═════ SUPPLIED DATA ═════

/-- R28, R29: LOAD_PRODUCT inserts or replaces the record of its stock code and no other, so that the next
lookup finds it (R32). R30: DELETE_PRODUCT removes it. -/
def Obligations.ProductsAreLoadedAndDeleted : Prop :=
  (∀ (q : Request) (s : State), Accepts q s → CatalogueLaw s → q.body.length = 10 →
    ((q.num 0 3 = 0 ∨ q.num 0 3 = 0xFFFFFF ∨ 1023 < q.num 3 2 ∨ 3 < q.num 5 1 ∨ q.num 6 2 = 0 ∨
        q.num 6 2 = 0xFFFF) →
      exec (.loadProduct q) s = .next (withResponse 0x30 q .badField [] s)) ∧
    (q.num 0 3 ≠ 0 → q.num 0 3 ≠ 0xFFFFFF → q.num 3 2 ≤ 1023 → q.num 5 1 ≤ 3 → q.num 6 2 ≠ 0 →
      q.num 6 2 ≠ 0xFFFF →
      (lookup (q.num 0 3) s.catalogue = none → 4096 ≤ s.catalogue.length →
        exec (.loadProduct q) s = .next (withResponse 0x30 q .noSpace [] s)) ∧
      ((lookup (q.num 0 3) s.catalogue).isSome = true ∨ s.catalogue.length < 4096 →
        ∃ t : List Product,
          exec (.loadProduct q) s = .next (withResponse 0x30 q
            (if 50 < q.num 8 1 then .adjusted else .ok)
            (toBytes 1 (if (lookup (q.num 0 3) s.catalogue).isSome then 1 else 0) ++
              toBytes 2 (s.catalogue.filter fun x => x.code < q.num 0 3).length ++
              toBytes 2 t.length ++ toBytes 1 (min 50 (q.num 8 1))) { s with catalogue := t }) ∧
          lookup (q.num 0 3) t = some
            { code := q.num 0 3, group := q.num 3 2, layer := q.num 5 1, nominal := q.num 6 2
              tolerance := min 50 (q.num 8 1), dated := q.num 9 1 % 2 == 1 } ∧
          (∀ c, c ≠ q.num 0 3 → lookup c t = lookup c s.catalogue) ∧
          (t.Pairwise fun a b => a.code < b.code) ∧
          t.length = s.catalogue.length +
            (if (lookup (q.num 0 3) s.catalogue).isSome then 0 else 1)))) ∧
  ∀ (q : Request) (s : State), Accepts q s → CatalogueLaw s → q.body.length = 3 →
    (q.num 0 3 = 0 ∨ q.num 0 3 = 0xFFFFFF →
      exec (.deleteProduct q) s = .next (withResponse 0x31 q .badField [] s)) ∧
    (q.num 0 3 ≠ 0 → q.num 0 3 ≠ 0xFFFFFF → lookup (q.num 0 3) s.catalogue = none →
      exec (.deleteProduct q) s = .next (withResponse 0x31 q .notFound [] s)) ∧
    (q.num 0 3 ≠ 0 → q.num 0 3 ≠ 0xFFFFFF → (lookup (q.num 0 3) s.catalogue).isSome = true →
      ∃ t : List Product,
        exec (.deleteProduct q) s = .next (withResponse 0x31 q .ok
          (toBytes 2 (s.catalogue.filter fun x => x.code < q.num 0 3).length ++ toBytes 2 t.length)
          { s with catalogue := t }) ∧
        lookup (q.num 0 3) t = none ∧ (∀ c, c ≠ q.num 0 3 → lookup c t = lookup c s.catalogue) ∧
        t.length + 1 = s.catalogue.length)

/-- R132, R133, R134: STAGE_RANGE rounds its codes outward and replaces the staged entry at its index;
STAGE_CLASS replaces the staged class entry. -/
def Obligations.StagingReplacesStagedEntry : Prop :=
  ∀ (q : Request) (s : State), Accepts q s →
    (q.body.length = 14 →
      (23 < q.num 0 1 ∨ 1 < q.num 1 1 ∨ q.num 5 3 < q.num 2 3 →
        exec (.stageRange q) s = .next (withResponse 0x38 q .badField [] s)) ∧
      (q.num 0 1 ≤ 23 → q.num 1 1 ≤ 1 → q.num 2 3 ≤ q.num 5 3 → ∃ start stop : Nat,
        start % 16 = 0 ∧ start ≤ q.num 2 3 ∧ q.num 2 3 < start + 16 ∧
        stop % 16 = 15 ∧ q.num 5 3 ≤ stop ∧ stop < q.num 5 3 + 16 ∧
        exec (.stageRange q) s = .next (withResponse 0x38 q
          (if start = q.num 2 3 ∧ stop = q.num 5 3 then .ok else .adjusted)
          (toBytes 1 (q.num 0 1) ++ toBytes 3 start ++ toBytes 3 stop ++ toBytes 1 (q.num 1 1))
          { s with
            wave :=
              { s.wave with
                ranges := s.wave.ranges.set (q.num 0 1)
                  { valid := q.num 1 1 == 1, start := start, stop := stop
                    check := BitVec.ofNat 16 (q.num 8 2)
                    primary := BitVec.ofNat 16 (q.num 10 2)
                    substitute := BitVec.ofNat 16 (q.num 12 2) } } }))) ∧
    (q.body.length = 3 →
      (15 < q.num 0 1 ∨ 1 < q.num 2 1 →
        exec (.stageClass q) s = .next (withResponse 0x39 q .badField [] s)) ∧
      (q.num 0 1 ≤ 15 → q.num 2 1 ≤ 1 →
        exec (.stageClass q) s = .next (withResponse 0x39 q .ok
          (toBytes 1 (q.num 0 1) ++ toBytes 1 (q.num 1 1) ++ toBytes 1 (q.num 2 1))
          { s with
            wave :=
              { s.wave with
                classes := s.wave.classes.set (q.num 0 1)
                  { shelfDays := q.num 1 1, layerRule := q.num 2 1 == 1 } } })))

/-- R35, R36: the permission test over the active ranges. -/
def Obligations.PermissionNeedsEveryRelevantRange : Prop :=
  ∀ (s : State) (code cls : Nat) (k : Kind),
    let relevant : Nat → Prop := fun i => ∃ r, s.ranges.ranges[i]? = some r ∧ r.valid = true ∧
      r.start ≤ code ∧ code ≤ r.stop ∧ r.check.getLsbD cls = true
    let lacks : Nat → Prop := fun i => ∃ r, s.ranges.ranges[i]? = some r ∧
      (match k with | .primary => r.primary | .substitute => r.substitute).getLsbD cls = false
    ((¬ ∃ i, relevant i) → refusalCause s code cls k =
      match s.params.defaultAllow with | .allow => none | .refuse => some .default) ∧
    ((∃ i, relevant i) →
      (refusalCause s code cls k = none ↔ ∀ i, relevant i → ¬ lacks i) ∧
      ∀ c, refusalCause s code cls k = some c ↔
        ∃ i, c = .range i ∧ relevant i ∧ lacks i ∧ ∀ j, j < i → relevant j → ¬ lacks j)

/-- R39: what a class refusal leaves in the refusal record and reports. R41: CLEAR_REFUSAL empties it. -/
def Obligations.RefusalRecordKeepsTheFirst : Prop :=
  (∀ (c : Candidate) (cause : Cause) (sc : Scan) (s : State), ∃ u : ClassRangeUnit,
    classRefusal c cause sc s = report
      { kind := .classRefusal
        detail := match cause with | .range i => i | .default => 0xFF
        lane := laneNumber c.lane, position := some c.position, order := c.order.number
        stock := sc.stock, carrier := sc.carrier } { s with ranges := u } ∧
    u.ranges = s.ranges.ranges ∧ u.classes = s.ranges.classes ∧
    u.count = (if s.ranges.count < 65535 then s.ranges.count + 1 else s.ranges.count) ∧
    (s.ranges.record = none → u.more = s.ranges.more ∧ u.record = some
      { stock := sc.stock, cls := c.order.cls, kind := c.kind, cause := cause
        wave := s.wave.counter, order := c.order.number }) ∧
    (s.ranges.record ≠ none → u.record = s.ranges.record ∧ u.more = true)) ∧
  ∀ (q : Request) (s : State), Accepts q s → q.body = [] →
    exec (.clearRefusal q) s = .next (withResponse 0x06 q .ok
      (toBytes 2 s.ranges.count ++ toBytes 1 (flagNat s.ranges.more))
      { s with ranges := { s.ranges with record := none, count := 0, more := false } })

═════

Write out the lines of the entries, word for word, from the first through the one containing "exec (.loadProduct q) s = .next (withResponse 0x30 q .noSpace", and stop at that line.

#### RESPONSE AREA
/-- R28, R29: LOAD_PRODUCT inserts or replaces the record of its stock code and no other, so that the next
lookup finds it (R32). R30: DELETE_PRODUCT removes it. -/
def Obligations.ProductsAreLoadedAndDeleted : Prop :=
  (∀ (q : Request) (s : State), Accepts q s → CatalogueLaw s → q.body.length = 10 →
    ((q.num 0 3 = 0 ∨ q.num 0 3 = 0xFFFFFF ∨ 1023 < q.num 3 2 ∨ 3 < q.num 5 1 ∨ q.num 6 2 = 0 ∨
        q.num 6 2 = 0xFFFF) →
      exec (.loadProduct q) s = .next (withResponse 0x30 q .badField [] s)) ∧
    (q.num 0 3 ≠ 0 → q.num 0 3 ≠ 0xFFFFFF → q.num 3 2 ≤ 1023 → q.num 5 1 ≤ 3 → q.num 6 2 ≠ 0 →
      q.num 6 2 ≠ 0xFFFF →
      (lookup (q.num 0 3) s.catalogue = none → 4096 ≤ s.catalogue.length →
        exec (.loadProduct q) s = .next (withResponse 0x30 q .noSpace [] s)) ∧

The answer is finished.